Cellular Changes Associated with AD
The course of Alzheimer’s disease (AD) and its pathophysiology are both significantly affected by cellular alterations that are linked to the disease. Plaques can develop in the brain as a result of the accumulation of β-amyloid proteins, which are produced from amyloid precursor proteins8. Plaques can affect neuronal communication as well as the functioning of cells, which can contribute to cognitive impairment in Alzheimer’s disease.
The growth of neurofibrillary tau tangles is another characteristic of Alzheimer’s disease. Tau is a protein that helps to maintain the structural integrity of microtubules in healthy neurons8,9. This, in turn, facilitates the transport of chemicals and nutrients by neuronal microtubules. On the other hand, tau detaches from microtubules and aggregates to create tangles inside neurons when Alzheimer’s disease is present. These tau tangles disrupt the transfer of nutrients and chemicals, which ultimately results in a breakdown of synaptic communication and memory impairment.
Alzheimer’s is characterized by the widespread presence of chronic inflammation in the brain8–10. The removal of waste and toxins from the brain is the responsibility of microglia, which are the immune cells found in the brain. In contrast, Alzheimer’s disease causes microglia to become less effective at removing beta-amyloid plaques and tau tangles, which may be caused by a defect in the TREM2 gene. In Alzheimer’s disease, astrocytes, which also play a role in sweeping away trash in the brain, are unable to function properly. The buildup of microglia and astrocytes in neurons leads to the production of chemicals, which contribute to the course of Alzheimer’s disease by causing persistent inflammation and neuronal damage.
Patients with Alzheimer’s disease often have problems with the blood-brain barrier (BBB), which makes it more difficult for the brain to sweep out tau tangles and amyloid plaques and prevent glucose from entering the brain11. It is possible that these changes, together with brain shrinkage, the loss of synaptic connections, and the death of neurons, occur years before memory and cognitive difficulties become apparent.
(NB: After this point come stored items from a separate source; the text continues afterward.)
theorem State.submit_keeps {r s : State} (h : Keeps r s) (a1 : TaskReq) : Keeps r (s.submit a1) := by
  unfold State.submit
  extract_lets x1
  refine Keeps.ite ?_ ?_
  · apply State.answer_keeps
    exact h
  · refine Keeps.ite ?_ ?_
    · apply State.answer_keeps
      exact h
    · refine Keeps.ite ?_ ?_
      · apply State.answer_keeps
        exact h
      · refine Keeps.ite ?_ ?_
        · apply State.event_keeps
          apply State.count_keeps
          apply State.modPlt_keeps
          apply State.answer_keeps
          exact h
        · split
          · apply State.answer_keeps
            exact h
          · extract_lets x2 x3
            have hx3 : Keeps r x3 := by
              unfold x3
              apply State.count_keeps
              apply State.answer_keeps
              exact h
            clear_value x3
            refine Keeps.ite ?_ ?_
            · apply State.modPlt_keeps
              apply State.setTask_keeps
              exact hx3
            · apply State.makeReady_keeps
              exact hx3

theorem State.submitWant_keeps {r s : State} (h : Keeps r s) (r0 : TaskReq) : Keeps r (s.submitWant r0) := by
  unfold State.submitWant
  extract_lets x1
  have hx1 : Keeps r x1 := by
    unfold x1
    apply State.submit_keeps
    exact h
  clear_value x1
  refine Keeps.ite ?_ ?_
  · apply State.modPlt_keeps
    exact hx1
  · exact hx1

theorem taskSubmitRow_keeps {r s : State} (h : Keeps r s) (req : Option TaskReq) : Keeps r (taskSubmitRow req s) := by
  unfold taskSubmitRow
  split
  · apply State.submit_keeps
    exact h
  · split
    · exact h
    · apply State.submitWant_keeps
      apply State.modPlt_keeps
      exact h

theorem State.sampleWrite_keeps {r s : State} (h : Keeps r s) (e : Nat) (i : Nat) (addr : Nat) (skid : Nat) : Keeps r (s.sampleWrite e i addr skid) := by
  unfold State.sampleWrite
  extract_lets x1 x2 x3 x4
  have hx4 : Keeps r x4 := by
    unfold x4
    apply State.count_keeps
    apply State.modEng_keeps
    apply State.dramWrite_keeps
    exact h
  clear_value x4
  refine Keeps.ite ?_ ?_
  · refine Keeps.ite ?_ ?_
    · apply State.count_keeps
      exact hx4
    · exact hx4
  · apply State.count_keeps
    exact h

theorem State.cntWrap_keeps {r s : State} (h : Keeps r s) (e : Nat) (i : Nat) (smp : Option SmpAt) : Keeps r (s.cntWrap e i smp) := by
  unfold State.cntWrap
  extract_lets x1
  have hx1 : Keeps r x1 := by
    unfold x1
    apply State.event_keeps
    exact h
  clear_value x1
  refine Keeps.ite ?_ ?_
  · split
    · refine Keeps.ite ?_ ?_
      · apply State.modEng_keeps
        exact hx1
      · apply State.sampleWrite_keeps
        exact hx1
    · apply State.sampleWrite_keeps
      apply State.freshNext_keeps
      apply State.freshNext_keeps
      exact hx1
  · exact hx1

theorem State.cntAdd_keeps {r s : State} (h : Keeps r s) (e : Nat) (i : Nat) (n : Nat) (smp : Option SmpAt) : Keeps r (s.cntAdd e i n smp) := by
  unfold State.cntAdd
  extract_lets x1 x2
  have hx2 : Keeps r x2 := by
    unfold x2
    apply State.setReg64_keeps
    exact h
  clear_value x2
  refine Keeps.ite ?_ ?_
  · apply State.cntWrap_keeps
    exact hx2
  · exact hx2

theorem State.engEvent_keeps {r s : State} (h : Keeps r s) (e : Nat) (code : Nat) : Keeps r (s.engEvent e code) := by
  unfold State.engEvent
  refine Keeps.ite ?_ ?_
  · refine Keeps.foldl ?_ _ ?_
    · intro y1 y2 y3
      refine Keeps.ite ?_ ?_
      · apply State.cntAdd_keeps
        exact y3
      · exact y3
    · exact h
  · exact h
It is essential to understand these cellular alterations to create targeted therapeutics that target the underlying mechanisms of Alzheimer’s disease (AD) and could potentially slow down or stop the progression of the disease. In the future, it is hoped that research focusing on comprehending these complicated processes may lead to more effective treatments and even prevention of Alzheimer’s disease. For example, understanding the critical pathways leading to tau phosphorylation and aggregation can foster the development of drug compounds focused on downregulating proteotoxic tau functions. Furthermore, integrating these novel therapeutics with nanotechnology may further amplify their beneficial effects by improving their bioaccumulation, enhancing biocompatibility, increasing circulation time, enabling targeting to diseased tissue, and facilitating controlled drug release.